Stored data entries
-- ==== Sys2Proof/Machine/FrameCommands.lean ====
section
/-! DEFINITION. The four frame commands (spec/41_frame_commands.md). A decoded line's effect is the rest of its atomic step, the
serial callback: its Frame is delivered to InQ with origin Serial (spec/43_gateway_queues.md R186; log 17); sending it to the bus
is the receive worker's work (spec/44_flow_control.md). -/

namespace Sys2Proof.Machine

/-- `t`, transmit standard data frame (R140): `ext <- 0`, `rtr <- 0`. -/
def execStdData (id : CanId) (len : Nat) (data : List Byte) (s : State) : Result :=
  serialDeliver (.bus (mkBusFrame .stdData id len data)) s

/-- `T`, transmit extended data frame (R141): `ext <- 1`, `rtr <- 0`. -/
def execExtData (id : CanId) (len : Nat) (data : List Byte) (s : State) : Result :=
  serialDeliver (.bus (mkBusFrame .extData id len data)) s

/-- `r`, transmit standard remote frame (R142): `ext <- 0`, `rtr <- 1`, `len <- 0`. -/
def execStdRemote (id : CanId) (s : State) : Result := serialDeliver (.bus (mkBusFrame .stdRemote id 0 [])) s

/-- `R`, transmit extended remote frame (R143): `ext <- 1`, `rtr <- 1`, `len <- 0`. -/
def execExtRemote (id : CanId) (s : State) : Result := serialDeliver (.bus (mkBusFrame .extRemote id 0 [])) s

end Sys2Proof.Machine
end

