-- ==== Sys2Proof/Machine/Step.lean ====
section
/-! DEFINITION. One step of the machine: the next move of the schedule. A serial line is decoded and executed in one atomic step
(spec/43_gateway_queues.md R186); with nothing scheduled nothing moves (log 11). -/

namespace Sys2Proof.Machine

/-- One atomic step of one agent (R7, R57). -/
def step (s : State) : Host.Outcome State Fault Refusal :=
  match fetch s with
  | .idle => .next s
  | .instr i s' => exec i s'
  | .refuse r => .refused r
  | .lost s' => .next s'
  | .move e s' => runEvent e s'

/-- The state whose very next move is the delivery of a table word's line (log 16). -/
def State.withFetchWord (s : State) (nbits w : Nat) : State :=
  s.withSchedule (.serLine (tableLine s.cfg nbits w) :: s.schedule)

end Sys2Proof.Machine
end

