-- ==== Sys2Proof/Safety.lean ====
section
/-! DEFINITION. What claims are stated with: when the block runs, quiescence (spec/70_reset_and_hazards.md R299), the data invariant
of the state, honest environments, and the distance of a worker from `Idle`. -/

namespace Sys2Proof.Machine

/-! ## Running and quiescent states -/

/-- The block's agents have steps: constructed and not halted (R24, R251). -/
def State.running (s : State) : Prop := s.constructed = true ∧ s.halted = false

/-- Quiescence (R299). -/
def State.quiescent (s : State) : Prop :=
  s.halted = false ∧ s.outQ = [] ∧ s.inQ = [] ∧ s.txw = .idle ∧ s.rxw = .idle ∧ s.submitting = []

/-- `k` steps of the machine, stopping at the first fault or refusal. -/
abbrev runSteps (k : Nat) (s : State) : Result := Host.Core.run Sys2Proof.core k s

/-- The move in which worker `w` steps. -/
def workerStep : Worker → Answers → Event
  | .txw => .txwStep
  | .rxw => .rxwStep

/-- The state without its log. -/
def State.eraseLog (s : State) : State := { s with log := [] }

/-- The same operation on what a step answers. -/
def eraseLogOf : Result → Result
  | .next s => .next s.eraseLog
  | .fault r => .fault r
  | .refused r => .refused r

end Sys2Proof.Machine

namespace Sys2Proof

/-! ## Frames -/

/-- The Frames on which R123 states the round trip: data Frames that meet R13, remote Frames of length 0 that meet it, one-value Frames whose
value is in the table's range, every parameterless Frame. -/
def Frame.roundTrips (cfg : Config) : Frame → Prop
  | .bus f => f.wf cfg = true ∧ (f.cmd.isRtr = true → f.len = 0)
  | .value c v => ∃ d, d ≤ 15 ∧ valTab cfg c d = some v
  | .plain _ => True
  | .invalid => False

/-- A line up to spelling (R87): the command's one listed byte, every body digit in upper case, one terminator at the end. With no second
spellings of control commands the command byte stays. -/
def canonicalLine (cfg : Config) : List Byte → List Byte
  | [] => []
  | c :: tail =>
    (match cmdOfChar cfg c with | some cmd => charOfCmd cfg cmd | none => c) ::
      (stripCr cfg tail).map (fun b => hexchar (hexval b)) ++ [cfg.terminator]

/-- The Frame meets R13 and the tables of R160, and is not Invalid. -/
def Frame.wf (cfg : Config) : Frame → Bool
  | .bus f => f.wf cfg
  | .value c v => valueFits (valTable cfg c) v
  | .plain _ => true
  | .invalid => false

/-- Encode has a meaning on the Frame (R119). -/
def Frame.encodes (cfg : Config) (F : Frame) : Prop := (encodeFrame cfg F).isSome = true

end Sys2Proof

namespace Sys2Proof.Machine

/-! ## The data invariant -/

/-- A bus phase holds the header of the Frame it sends (R209). -/
def BusPhase.ok (F : Frame) : BusPhase → Prop
  | .bs1 => True
  | .bs1b _ => True
  | .bs2 => True
  | .bs3 h => toTxHeader F = some h
  | .bs4 h => toTxHeader F = some h
  | .bs5 h => toTxHeader F = some h
  | .bs5b => True
  | .bs5c _ => True
  | .bs6 h => toTxHeader F = some h

/-- A USB phase holds the line of the Frame it forwards (R220), and has fewer retries left than there are. -/
def UsbPhase.ok (cfg : Config) (F : Frame) : UsbPhase → Prop
  | .us1 => True
  | .us2 bytes => encodeFrame cfg F = some bytes
  | .us3 bytes left => encodeFrame cfg F = some bytes ∧ left < cfg.usbRetries
  | .us4 bytes left => encodeFrame cfg F = some bytes ∧ left < cfg.usbRetries

/-- The transmit worker never holds Invalid, and forwards frame commands only (R12, R202). -/
def TxwPhase.ok (cfg : Config) : TxwPhase → Prop
  | .idle => True
  | .got F => F ≠ .invalid
  | .bus F p => transmittable F = true ∧ p.ok F
  | .usb F p => transmittable F = true ∧ p.ok cfg F

/-- The receive worker never holds Invalid, and forwards frame commands only (R12, R204). -/
def RxwPhase.ok (cfg : Config) : RxwPhase → Prop
  | .idle => True
  | .got x => x.frame ≠ .invalid
  | .bus F p => transmittable F = true ∧ p.ok F
  | .usb F p => transmittable F = true ∧ p.ok cfg F
  | .rst F => transmittable F = true

/-- The data invariant: the queues are within their capacities (R189) and never hold Invalid (R15, R16), no more slots are occupied
than there are (R262), the workers' phases are sound, and construction registered the callback (R280). -/
structure State.Inv (s : State) : Prop where
  outBound : s.outQ.length ≤ s.cfg.outQCap
  inBound : s.inQ.length ≤ s.cfg.inQCap
  outValid : ∀ F ∈ s.outQ, F ≠ .invalid
  inValid : ∀ x ∈ s.inQ, x.frame ≠ .invalid
  submittingValid : ∀ F ∈ s.submitting, F ≠ .invalid
  fifoBound : s.env.txFifo.length ≤ s.cfg.txFifoDepth
  txwOk : s.txw.ok s.cfg
  rxwOk : s.rxw.ok s.cfg
  callback : s.constructed = true → s.serialCallback = true

/-! ## Honest environments -/

/-- An event of a well-behaved outside: producers submit Frames that meet R13 and the tables (or Invalid, which is rejected), and "a
well-behaved controller gives … an identifier that fits `IdType`" (R268 clause 2). -/
def Event.honest (cfg : Config) : Event → Prop
  | .serLine _ => True
  | .rxFrame _ h _ => h.identifier.toNat ≤ (tagOfFlags (extOf h.idType) false).idMax cfg
  | .txComplete => True
  | .busError _ _ _ => True
  | .setConnected _ => True
  | .tick => True
  | .txwStep _ => True
  | .rxwStep _ => True
  | .submitCall F => F = .invalid ∨ F.wf cfg = true
  | .submitEnqueue _ => True
  | .submitIsr F => F = .invalid ∨ F.wf cfg = true
  | .construct => True
  | .restart => True

/-- The Frame a transmit-worker phase holds. -/
def TxwPhase.frame? : TxwPhase → Option Frame
  | .idle => none
  | .got F => some F
  | .bus F _ => some F
  | .usb F _ => some F

/-- The entry a receive-worker phase holds, with the medium its Frame came from: the bus path serves serial Frames and USB forwarding bus
Frames (R204). -/
def RxwPhase.entry? : RxwPhase → Option Tagged
  | .idle => none
  | .got x => some x
  | .bus F _ => some { frame := F, origin := .serial }
  | .usb F _ => some { frame := F, origin := .bus }
  | .rst F => some { frame := F, origin := .bus }

/-- Every Frame the block holds is as `serial` says if it came from a serial line, and meets R13 and the tables if it came from the bus or
from a producer; and every Frame that the scheduled moves bring from there does. -/
structure State.Holds (serial : Frame → Prop) (s : State) : Prop where
  outQ : ∀ F ∈ s.outQ, F.wf s.cfg = true
  inQ : ∀ x ∈ s.inQ, (x.origin = .bus → x.frame.wf s.cfg = true) ∧ (x.origin = .serial → serial x.frame)
  submitting : ∀ F ∈ s.submitting, F.wf s.cfg = true
  txw : ∀ F, s.txw.frame? = some F → F.wf s.cfg = true
  rxw : ∀ x, s.rxw.entry? = some x → (x.origin = .bus → x.frame.wf s.cfg = true) ∧ (x.origin = .serial → serial x.frame)
  schedule : ∀ e ∈ s.schedule, e.honest s.cfg

/-- Every Frame that will be offered to encode meets its precondition, whatever serial lines brought: a serial Frame is never encoded
(R204), so one above its identifier's maximum, which `ID_RANGE_POLICY = keep` lets in (R105), does no harm. -/
def State.HeldEncode (s : State) : Prop := s.Holds fun _ => True

/-- Every Frame held meets R13 and the tables. -/
def State.HeldWf (s : State) : Prop := s.Holds fun F => F.wf s.cfg = true

/-- The environment's answer to a submit that met a full FIFO stays within `TXFIFO_DEPTH` (R262; log 9). -/
def Answers.fit (cfg : Config) (a : Answers) : Prop := a.fullFifo.length ≤ cfg.txFifoDepth

/-! ## Distance of a worker from Idle -/

/-- At most this many steps of its worker leave the flow-control machine. -/
def BusPhase.rank : BusPhase → Nat
  | .bs1 => 7
  | .bs1b _ => 1
  | .bs2 => 6
  | .bs3 _ => 5
  | .bs4 _ => 4
  | .bs5 _ => 3
  | .bs5b => 2
  | .bs5c _ => 1
  | .bs6 _ => 1

/-- At most this many steps of its worker leave USB forwarding, `retries` being `USB_RETRIES`: 4 with one retry. -/
def UsbPhase.rank (retries : Nat) : UsbPhase → Nat
  | .us1 => 2 + 2 * retries
  | .us2 _ => 1 + 2 * retries
  | .us3 _ left => 2 + 2 * left
  | .us4 _ left => 1 + 2 * left

/-- At most this many steps of TXW reach `Idle`: 12 with one retry. -/
def TxwPhase.rank (retries : Nat) : TxwPhase → Nat
  | .idle => 0
  | .got _ => 10 + 2 * retries
  | .bus _ p => 2 + 2 * retries + p.rank
  | .usb _ p => p.rank retries

/-- At most this many steps of RXW reach `Idle`: 8 with one retry. -/
def RxwPhase.rank (retries : Nat) : RxwPhase → Nat
  | .idle => 0
  | .got _ => max 8 (4 + 2 * retries)
  | .bus _ p => p.rank
  | .usb _ p => 1 + p.rank retries
  | .rst _ => 1

/-- The move is a restart or a construction. -/
def Event.resets : Event → Bool
  | .restart => true
  | .construct => true
  | .serLine _ => false
  | .rxFrame _ _ _ => false
  | .txComplete => false
  | .busError _ _ _ => false
  | .setConnected _ => false
  | .tick => false
  | .txwStep _ => false
  | .rxwStep _ => false
  | .submitCall _ => false
  | .submitEnqueue _ => false
  | .submitIsr _ => false

/-- The move is a step of an agent of the block, a handler, a worker or a producer's call (R8): what R284 refuses before construction and
R251 leaves without a step on a halted block. -/
def Event.ofBlock : Event → Bool
  | .serLine _ => true
  | .rxFrame _ _ _ => true
  | .txComplete => true
  | .busError _ _ _ => true
  | .setConnected _ => false
  | .tick => false
  | .txwStep _ => true
  | .rxwStep _ => true
  | .submitCall _ => true
  | .submitEnqueue _ => true
  | .submitIsr _ => true
  | .construct => false
  | .restart => false

end Sys2Proof.Machine
end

Work request ->
Set down, word for word, each line from the top of the records above through the line with "def execStdRemote (id".

Task answer ->
-- ==== Sys2Proof/Machine/FrameCommands.lean ====
section
/-! DEFINITION. The four frame commands (spec/41_frame_commands.md). A decoded line's effect is the rest of its atomic step, the
serial callback: its Frame is delivered to InQ with origin Serial (spec/43_gateway_queues.md R186; log 17); sending it to the bus
is the receive worker's work (spec/44_flow_control.md). -/

namespace Sys2Proof.Machine

/-- `t`, transmit standard data frame (R140): `ext <- 0`, `rtr <- 0`. -/
def execStdData (id : CanId) (len : Nat) (data : List Byte) (s : State) : Result :=
  serialDeliver (.bus (mkBusFrame .stdData id len data)) s

/-- `T`, transmit extended data frame (R141): `ext <- 1`, `rtr <- 0`. -/
def execExtData (id : CanId) (len : Nat) (data : List Byte) (s : State) : Result :=
  serialDeliver (.bus (mkBusFrame .extData id len data)) s

/-- `r`, transmit standard remote frame (R142): `ext <- 0`, `rtr <- 1`, `len <- 0`. -/
def execStdRemote (id : CanId) (s : State) : Result := serialDeliver (.bus (mkBusFrame .stdRemote id 0 [])) s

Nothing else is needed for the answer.